Books of this type always leave a singular impression. Here were men who had very little in common. They came from different parts of the country, some were college graduates and others hadn’t finished high school, they were Jews and Gentiles, some were religious others were profane. What is more, there was a constant turnover as casualties were replaced. But in the crucible of war they found a brotherhood, a fellowship if, a kind of κοινωνία, if you will. And why? Because of a shared unique experience and because of participation in what was desperately important to all of them. MacDonald reflects from time to time on the affection he had for his men – some he knew much better than others – the pride he felt in them, the concern he had for them, the hope that each one would survive the war. He says that he would see them standing together and tears would well up in his eyes. These were not people he would otherwise have been acquainted with or had anything to do with. Indeed, there is enough in the narrative to indicate that he very likely would not have liked many of them had they become acquainted in peacetime. But, as it was, just the sight of them brought tears to his eyes and his concern for them led him to pray for them many times. I know nothing of MacDonald’s faith or whether those were prayers that God would hear, but you see the point. That kind of affection, that way in which people come to be in your heart, that sense of loyalty to others and concern for them: that all comes from a shared experience and a mutual participation in great things.

The experience of war is a powerful thing to share. The gospel and the advance of the kingdom of God in the world is a still greater and more powerful thing – a more pure and holy thing – and, above all an eternal thing. And a shared experience and a mutual participation in the gospel and grace of God – such as Paul describes here – produces the experience of the only perfect love in this world: Christ’s love coursing through human hearts.

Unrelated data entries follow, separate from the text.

@[simp] theorem State.updMy_clk (s : State) (f : Warp → Warp) : (s.updMy f).clk = s.clk := rfl
@[simp] theorem State.updMy_who (s : State) (f : Warp → Warp) : (s.updMy f).who = s.who := rfl
@[simp] theorem State.updMy_issuing (s : State) (f : Warp → Warp) : (s.updMy f).issuing = s.issuing := rfl
@[simp] theorem State.updMy_agenda (s : State) (f : Warp → Warp) : (s.updMy f).agenda = s.agenda := rfl
@[simp] theorem State.updMy_mem (s : State) (f : Warp → Warp) : (s.updMy f).mem = s.mem := rfl
@[simp] theorem State.updMy_pois (s : State) (f : Warp → Warp) : (s.updMy f).pois = s.pois := rfl
@[simp] theorem State.updMy_teams (s : State) (f : Warp → Warp) : (s.updMy f).teams = s.teams := rfl
@[simp] theorem State.updMy_cores (s : State) (f : Warp → Warp) : (s.updMy f).cores = s.cores := rfl
@[simp] theorem State.updMy_dies (s : State) (f : Warp → Warp) : (s.updMy f).dies = s.dies := rfl
@[simp] theorem State.updMy_net (s : State) (f : Warp → Warp) : (s.updMy f).net = s.net := rfl
@[simp] theorem State.updMy_dir (s : State) (f : Warp → Warp) : (s.updMy f).dir = s.dir := rfl
@[simp] theorem State.updMy_reqs (s : State) (f : Warp → Warp) : (s.updMy f).reqs = s.reqs := rfl
@[simp] theorem State.updMy_writes (s : State) (f : Warp → Warp) : (s.updMy f).writes = s.writes := rfl
@[simp] theorem State.updMy_ops (s : State) (f : Warp → Warp) : (s.updMy f).ops = s.ops := rfl
@[simp] theorem State.updMy_waits (s : State) (f : Warp → Warp) : (s.updMy f).waits = s.waits := rfl
@[simp] theorem State.updMy_tables (s : State) (f : Warp → Warp) : (s.updMy f).tables = s.tables := rfl
@[simp] theorem State.updMy_trees (s : State) (f : Warp → Warp) : (s.updMy f).trees = s.trees := rfl
@[simp] theorem State.updMy_tenants (s : State) (f : Warp → Warp) : (s.updMy f).tenants = s.tenants := rfl
@[simp] theorem State.updMy_prgroups (s : State) (f : Warp → Warp) : (s.updMy f).prgroups = s.prgroups := rfl
@[simp] theorem State.updMy_flips (s : State) (f : Warp → Warp) : (s.updMy f).flips = s.flips := rfl
@[simp] theorem State.updMy_llc (s : State) (f : Warp → Warp) : (s.updMy f).llc = s.llc := rfl
@[simp] theorem State.updMy_nodes (s : State) (f : Warp → Warp) : (s.updMy f).nodes = s.nodes := rfl
@[simp] theorem State.updMy_insts (s : State) (f : Warp → Warp) : (s.updMy f).insts = s.insts := rfl
@[simp] theorem State.updMy_link (s : State) (f : Warp → Warp) : (s.updMy f).link = s.link := rfl
@[simp] theorem State.updMy_logs (s : State) (f : Warp → Warp) : (s.updMy f).logs = s.logs := rfl
@[simp] theorem State.updMy_plat (s : State) (f : Warp → Warp) : (s.updMy f).plat = s.plat := rfl

@[simp] theorem State.updArch_clk (s : State) (f : Arch → Arch) : (s.updArch f).clk = s.clk := rfl
@[simp] theorem State.updArch_who (s : State) (f : Arch → Arch) : (s.updArch f).who = s.who := rfl
@[simp] theorem State.updArch_issuing (s : State) (f : Arch → Arch) : (s.updArch f).issuing = s.issuing := rfl
@[simp] theorem State.updArch_agenda (s : State) (f : Arch → Arch) : (s.updArch f).agenda = s.agenda := rfl
@[simp] theorem State.updArch_mem (s : State) (f : Arch → Arch) : (s.updArch f).mem = s.mem := rfl
@[simp] theorem State.updArch_pois (s : State) (f : Arch → Arch) : (s.updArch f).pois = s.pois := rfl
@[simp] theorem State.updArch_teams (s : State) (f : Arch → Arch) : (s.updArch f).teams = s.teams := rfl
@[simp] theorem State.updArch_cores (s : State) (f : Arch → Arch) : (s.updArch f).cores = s.cores := rfl
@[simp] theorem State.updArch_dies (s : State) (f : Arch → Arch) : (s.updArch f).dies = s.dies := rfl
@[simp] theorem State.updArch_net (s : State) (f : Arch → Arch) : (s.updArch f).net = s.net := rfl
@[simp] theorem State.updArch_dir (s : State) (f : Arch → Arch) : (s.updArch f).dir = s.dir := rfl
@[simp] theorem State.updArch_reqs (s : State) (f : Arch → Arch) : (s.updArch f).reqs = s.reqs := rfl
@[simp] theorem State.updArch_writes (s : State) (f : Arch → Arch) : (s.updArch f).writes = s.writes := rfl
@[simp] theorem State.updArch_ops (s : State) (f : Arch → Arch) : (s.updArch f).ops = s.ops := rfl
@[simp] theorem State.updArch_waits (s : State) (f : Arch → Arch) : (s.updArch f).waits = s.waits := rfl
@[simp] theorem State.updArch_tables (s : State) (f : Arch → Arch) : (s.updArch f).tables = s.tables := rfl
@[simp] theorem State.updArch_trees (s : State) (f : Arch → Arch) : (s.updArch f).trees = s.trees := rfl
@[simp] theorem State.updArch_tenants (s : State) (f : Arch → Arch) : (s.updArch f).tenants = s.tenants := rfl
@[simp] theorem State.updArch_prgroups (s : State) (f : Arch → Arch) : (s.updArch f).prgroups = s.prgroups := rfl
@[simp] theorem State.updArch_flips (s : State) (f : Arch → Arch) : (s.updArch f).flips = s.flips := rfl
@[simp] theorem State.updArch_llc (s : State) (f : Arch → Arch) : (s.updArch f).llc = s.llc := rfl
@[simp] theorem State.updArch_nodes (s : State) (f : Arch → Arch) : (s.updArch f).nodes = s.nodes := rfl
@[simp] theorem State.updArch_insts (s : State) (f : Arch → Arch) : (s.updArch f).insts = s.insts := rfl
@[simp] theorem State.updArch_link (s : State) (f : Arch → Arch) : (s.updArch f).link = s.link := rfl
@[simp] theorem State.updArch_logs (s : State) (f : Arch → Arch) : (s.updArch f).logs = s.logs := rfl
@[simp] theorem State.updArch_plat (s : State) (f : Arch → Arch) : (s.updArch f).plat = s.plat := rfl

@[simp] theorem State.updGang_clk (s : State) (f : Gang → Gang) : (s.updGang f).clk = s.clk := rfl
@[simp] theorem State.updGang_who (s : State) (f : Gang → Gang) : (s.updGang f).who = s.who := rfl
@[simp] theorem State.updGang_issuing (s : State) (f : Gang → Gang) : (s.updGang f).issuing = s.issuing := rfl
@[simp] theorem State.updGang_agenda (s : State) (f : Gang → Gang) : (s.updGang f).agenda = s.agenda := rfl
@[simp] theorem State.updGang_mem (s : State) (f : Gang → Gang) : (s.updGang f).mem = s.mem := rfl
@[simp] theorem State.updGang_pois (s : State) (f : Gang → Gang) : (s.updGang f).pois = s.pois := rfl
@[simp] theorem State.updGang_teams (s : State) (f : Gang → Gang) : (s.updGang f).teams = s.teams := rfl
@[simp] theorem State.updGang_cores (s : State) (f : Gang → Gang) : (s.updGang f).cores = s.cores := rfl
@[simp] theorem State.updGang_dies (s : State) (f : Gang → Gang) : (s.updGang f).dies = s.dies := rfl
@[simp] theorem State.updGang_net (s : State) (f : Gang → Gang) : (s.updGang f).net = s.net := rfl
@[simp] theorem State.updGang_dir (s : State) (f : Gang → Gang) : (s.updGang f).dir = s.dir := rfl
@[simp] theorem State.updGang_reqs (s : State) (f : Gang → Gang) : (s.updGang f).reqs = s.reqs := rfl
@[simp] theorem State.updGang_writes (s : State) (f : Gang → Gang) : (s.updGang f).writes = s.writes := rfl
@[simp] theorem State.updGang_ops (s : State) (f : Gang → Gang) : (s.updGang f).ops = s.ops := rfl
@[simp] theorem State.updGang_waits (s : State) (f : Gang → Gang) : (s.updGang f).waits = s.waits := rfl
@[simp] theorem State.updGang_tables (s : State) (f : Gang → Gang) : (s.updGang f).tables = s.tables := rfl
@[simp] theorem State.updGang_trees (s : State) (f : Gang → Gang) : (s.updGang f).trees = s.trees := rfl
@[simp] theorem State.updGang_tenants (s : State) (f : Gang → Gang) : (s.updGang f).tenants = s.tenants := rfl
@[simp] theorem State.updGang_prgroups (s : State) (f : Gang → Gang) : (s.updGang f).prgroups = s.prgroups := rfl
@[simp] theorem State.updGang_flips (s : State) (f : Gang → Gang) : (s.updGang f).flips = s.flips := rfl
@[simp] theorem State.updGang_llc (s : State) (f : Gang → Gang) : (s.updGang f).llc = s.llc := rfl
@[simp] theorem State.updGang_nodes (s : State) (f : Gang → Gang) : (s.updGang f).nodes = s.nodes := rfl
@[simp] theorem State.updGang_insts (s : State) (f : Gang → Gang) : (s.updGang f).insts = s.insts := rfl
@[simp] theorem State.updGang_link (s : State) (f : Gang → Gang) : (s.updGang f).link = s.link := rfl
@[simp] theorem State.updGang_logs (s : State) (f : Gang → Gang) : (s.updGang f).logs = s.logs := rfl
@[simp] theorem State.updGang_plat (s : State) (f : Gang → Gang) : (s.updGang f).plat = s.plat := rfl

@[simp] theorem State.updWay_clk (s : State) (f : Way → Way) : (s.updWay f).clk = s.clk := rfl
@[simp] theorem State.updWay_who (s : State) (f : Way → Way) : (s.updWay f).who = s.who := rfl
@[simp] theorem State.updWay_issuing (s : State) (f : Way → Way) : (s.updWay f).issuing = s.issuing := rfl
@[simp] theorem State.updWay_agenda (s : State) (f : Way → Way) : (s.updWay f).agenda = s.agenda := rfl
@[simp] theorem State.updWay_mem (s : State) (f : Way → Way) : (s.updWay f).mem = s.mem := rfl
@[simp] theorem State.updWay_pois (s : State) (f : Way → Way) : (s.updWay f).pois = s.pois := rfl
@[simp] theorem State.updWay_teams (s : State) (f : Way → Way) : (s.updWay f).teams = s.teams := rfl
@[simp] theorem State.updWay_cores (s : State) (f : Way → Way) : (s.updWay f).cores = s.cores := rfl
@[simp] theorem State.updWay_dies (s : State) (f : Way → Way) : (s.updWay f).dies = s.dies := rfl
@[simp] theorem State.updWay_net (s : State) (f : Way → Way) : (s.updWay f).net = s.net := rfl
@[simp] theorem State.updWay_dir (s : State) (f : Way → Way) : (s.updWay f).dir = s.dir := rfl
@[simp] theorem State.updWay_reqs (s : State) (f : Way → Way) : (s.updWay f).reqs = s.reqs := rfl
@[simp] theorem State.updWay_writes (s : State) (f : Way → Way) : (s.updWay f).writes = s.writes := rfl
@[simp] theorem State.updWay_ops (s : State) (f : Way → Way) : (s.updWay f).ops = s.ops := rfl
@[simp] theorem State.updWay_waits (s : State) (f : Way → Way) : (s.updWay f).waits = s.waits := rfl
@[simp] theorem State.updWay_tables (s : State) (f : Way → Way) : (s.updWay f).tables = s.tables := rfl
@[simp] theorem State.updWay_trees (s : State) (f : Way → Way) : (s.updWay f).trees = s.trees := rfl
@[simp] theorem State.updWay_tenants (s : State) (f : Way → Way) : (s.updWay f).tenants = s.tenants := rfl
@[simp] theorem State.updWay_prgroups (s : State) (f : Way → Way) : (s.updWay f).prgroups = s.prgroups := rfl
@[simp] theorem State.updWay_flips (s : State) (f : Way → Way) : (s.updWay f).flips = s.flips := rfl
@[simp] theorem State.updWay_llc (s : State) (f : Way → Way) : (s.updWay f).llc = s.llc := rfl
@[simp] theorem State.updWay_nodes (s : State) (f : Way → Way) : (s.updWay f).nodes = s.nodes := rfl
@[simp] theorem State.updWay_insts (s : State) (f : Way → Way) : (s.updWay f).insts = s.insts := rfl
@[simp] theorem State.updWay_link (s : State) (f : Way → Way) : (s.updWay f).link = s.link := rfl
@[simp] theorem State.updWay_logs (s : State) (f : Way → Way) : (s.updWay f).logs = s.logs := rfl
@[simp] theorem State.updWay_plat (s : State) (f : Way → Way) : (s.updWay f).plat = s.plat := rfl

You should aspire to that, I should. To that and nothing less. And Paul has told us how to build that love and the experience of that love between us. To share with others God’s grace and to participate with others in the gospel’s work. It is in that way that the channel is opened wider through which Christ’s love flows through a Christian’s heart to others. There should be, there must be others prominently a part of your life – others with whom you are sharing the grace of God and with whom you are participating in the work of the kingdom. Make sure there are such and enlarge the number as fast as you can!